Records supplied:
-- Opening Marker --

-- ==== Sys2Proof/Machine/Reference.lean ====
section
/-! DEFINITION. Machine/Reference.lean: the document's algorithm over unbounded naturals (R140 to R145, R148, R149), and the
datapath's function over a byte list (R146).  No step calls these: they are what the engine's runs are compared with. -/

namespace Sys2Proof.Machine

/-- One conditional shift of the document's register (R144 c): `msbBit` is bit W (R142). -/
def refShift (w poly reg : Nat) : Nat :=
  if (reg <<< 1) &&& (1 <<< w) ≠ 0 then (reg <<< 1) ^^^ poly else reg <<< 1

/-- A byte's contribution (R144): reflect if asked, XOR into the top 8 bits, shift 8 times. -/
def refByte (w poly : Nat) (refin : Bool) (reg : Nat) (b : Byte) : Nat :=
  Nat.repeat (refShift w poly) 8 (reg ^^^ ((if refin then reflectDoc b.toNat 8 else b.toNat) <<< (w - 8)))

/-- Steps 5 to 8 (R145, R148, R149). -/
def refFinal (w : Nat) (refout applyMode finalXor : Bool) (reg : Nat) : Nat :=
  (if refout && applyMode then reflectDoc (reg &&& (2 ^ w - 1)) w else reg &&& (2 ^ w - 1))
    ^^^ (if finalXor then 2 ^ w - 1 else 0)

/-- `crcRef` (R140): the document's algorithm, `poly = (1 << W) | polynomial` (R142), the seed unmasked (R143). -/
def crcRef (bytes : List Byte) (c : CrcConfig) : Except ErrorCode Nat :=
  if c.width = 8 ∨ c.width = 16 ∨ c.width = 32 then
    .ok (refFinal c.width c.refout c.applyMode c.finalXor
      (bytes.foldl (refByte c.width ((1 <<< c.width) ||| c.polynomial.toNat) c.refin) c.seed.toNat))
  else .error .invalidRegisterWidth

/-- `shift^8(absorb(acc, b))` (R146). -/
def hwByte (c : CrcConfig) (acc : Word) (b : Byte) : Word :=
  Nat.repeat (shiftAcc c.width c.polynomial) 8 (absorbAcc c.width c.refin acc b)

/-- `crcHW` (R146). -/
def crcHW (bytes : List Byte) (c : CrcConfig) : Word :=
  finalAcc c.width c.refout c.applyMode c.finalXor (bytes.foldl (hwByte c) (initAcc c.width c.seed))

end Sys2Proof.Machine
end

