/-- R213, R194: an illegal command, while idle: ERR = 3, DONE = 1, BUSY = 0 and nothing else changes, in all six rows and
for every opcode 0x04..0xFF written to CMD. -/
def Obligations.IllegalCommandReportsThree : Prop :=
  ∀ s : State, s.busy = false → s.status ∈ statusValues →
    (∀ low ign, exec (.illegal04 low ign) s = .next { s with status := 0x32#32 }) ∧
    (∀ low ign, exec (.illegal08 low ign) s = .next { s with status := 0x32#32 }) ∧
    (∀ low ign, exec (.illegal10 low ign) s = .next { s with status := 0x32#32 }) ∧
    (∀ low ign, exec (.illegal20 low ign) s = .next { s with status := 0x32#32 }) ∧
    (∀ low ign, exec (.illegal40 low ign) s = .next { s with status := 0x32#32 }) ∧
    (∀ low ign, exec (.illegal80 low ign) s = .next { s with status := 0x32#32 }) ∧
    (∀ c : Word, 4 ≤ c.toNat % 256 → exec (.regWrite 5#4 c) s = .next { s with status := 0x32#32 })

/-! ## Range Validator -/

/-- R101, R102, R103, R105: the validator's answer on every input: the width first, then a word size of 0, then the length
as an integer of either sign. -/
def Obligations.ValidatorDecides : Prop :=
  ∀ (startAddr endAddr : Word) (ws w : BitVec 8),
    (¬ (w = 8#8 ∨ w = 16#8 ∨ w = 32#8) → validate startAddr endAddr ws w = .err .invalidRegisterWidth) ∧
    ((w = 8#8 ∨ w = 16#8 ∨ w = 32#8) → ws = 0#8 → validate startAddr endAddr ws w = .err .misalignedRange) ∧
    ((w = 8#8 ∨ w = 16#8 ∨ w = 32#8) → ws ≠ 0#8 →
      (validate startAddr endAddr ws w = .ok ↔ (ws.toNat : Int) ∣ (endAddr.toNat : Int) - (startAddr.toNat : Int)) ∧
      (validate startAddr endAddr ws w = .err .misalignedRange ↔
        ¬ (ws.toNat : Int) ∣ (endAddr.toNat : Int) - (startAddr.toNat : Int)) ∧
      (validate startAddr endAddr ws w = .err .misalignedRange ↔ endAddr.toNat % ws.toNat ≠ startAddr.toNat % ws.toNat) ∧
      (Int.tmod ((endAddr.toNat : Int) - (startAddr.toNat : Int)) ws.toNat = 0 ↔
        Int.fmod ((endAddr.toNat : Int) - (startAddr.toNat : Int)) ws.toNat = 0))

/-- R107: VALIDATE while idle writes STATUS only, with the word size of CTRL[23:16] and the width of CTRL[7:0]. -/
def Obligations.ValidateReportsVerdict : Prop :=
  ∀ (ign : BitVec 24) (s : State), s.busy = false → s.status ∈ statusValues →
    exec (.validate ign) s = .next { s with status :=
      (if ¬ (s.ctrl.toNat % 256 = 8 ∨ s.ctrl.toNat % 256 = 16 ∨ s.ctrl.toNat % 256 = 32) then 0x12#32
       else if s.ctrl.toNat / 65536 % 256 = 0 ∨
         ¬ ((s.ctrl.toNat / 65536 % 256 : Nat) : Int) ∣ (s.endAddr.toNat : Int) - (s.startAddr.toNat : Int) then 0x22#32
       else 0x02#32) }

/-- R108: with word size 1 the validator never answers MISALIGNED_RANGE, so COMPUTE's only validation error is
INVALID_REGISTER_WIDTH; no command but VALIDATE reports MISALIGNED_RANGE, and the document's range [0,3) with word size 2
gives it. -/
def Obligations.ComputeNeverMisaligned : Prop :=
  (∀ startAddr endAddr w, validate startAddr endAddr 1#8 w ≠ .err .misalignedRange) ∧
  (∀ ign (s t : State), s.busy = false → exec (.compute ign) s = .next t → t.err = 0#4 ∨ t.err = 1#4) ∧
  (∀ (s t : State) (opc : BitVec 8), Accepts s opc → opc ≠ 0#8 → step s = .next t → t.err = 2#4 → opc = 2#8) ∧
  validate 0#32 3#32 2#8 8#8 = .err .misalignedRange

/-! ## Bit Reflector -/

/-- R120, R122: the document's reflector bit by bit, and the hardware reflector as its low 32 bits; exact for widths up to
32. -/
def Obligations.ReflectorIsTheDocuments : Prop :=
  (∀ v w j : Nat, (reflectDoc v w).testBit j = (decide (j < w) && v.testBit (w - 1 - j))) ∧
  (∀ (v : Word) (w : Nat), w ≤ 32 → (reflect v w).toNat = reflectDoc v.toNat w) ∧
  (∀ (v : Word) (w : Nat), w ≤ 255 → (reflect v w).toNat = reflectDoc v.toNat w % 2 ^ 32) ∧
  (∀ (v : Word) (w j : Nat), w ≤ 255 → j < 32 →
    (reflect v w).getLsbD j = (decide (j < w) && decide (w - 1 - j < 32) && v.getLsbD (w - 1 - j)))

/-- R121: value bits at positions >= w do not matter, and a width of 0 gives 0. -/
def Obligations.ReflectorIgnoresHighBits : Prop :=
  (∀ v w : Nat, reflectDoc v w = reflectDoc (v % 2 ^ w) w) ∧ (∀ v : Nat, reflectDoc v 0 = 0)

-- Closing Marker --

Problem statement: What lines above mention "then"? Copy each one.

Exercise solution:
  if (reg <<< 1) &&& (1 <<< w) ≠ 0 then (reg <<< 1) ^^^ poly else reg <<< 1
  Nat.repeat (refShift w poly) 8 (reg ^^^ ((if refin then reflectDoc b.toNat 8 else b.toNat) <<< (w - 8)))
  (if refout && applyMode then reflectDoc (reg &&& (2 ^ w - 1)) w else reg &&& (2 ^ w - 1))
    ^^^ (if finalXor then 2 ^ w - 1 else 0)
  if c.width = 8 ∨ c.width = 16 ∨ c.width = 32 then
/-- R101, R102, R103, R105: the validator's answer on every input: the width first, then a word size of 0, then the length
      (if ¬ (s.ctrl.toNat % 256 = 8 ∨ s.ctrl.toNat % 256 = 16 ∨ s.ctrl.toNat % 256 = 32) then 0x12#32
         ¬ ((s.ctrl.toNat / 65536 % 256 : Nat) : Int) ∣ (s.endAddr.toNat : Int) - (s.startAddr.toNat : Int) then 0x22#32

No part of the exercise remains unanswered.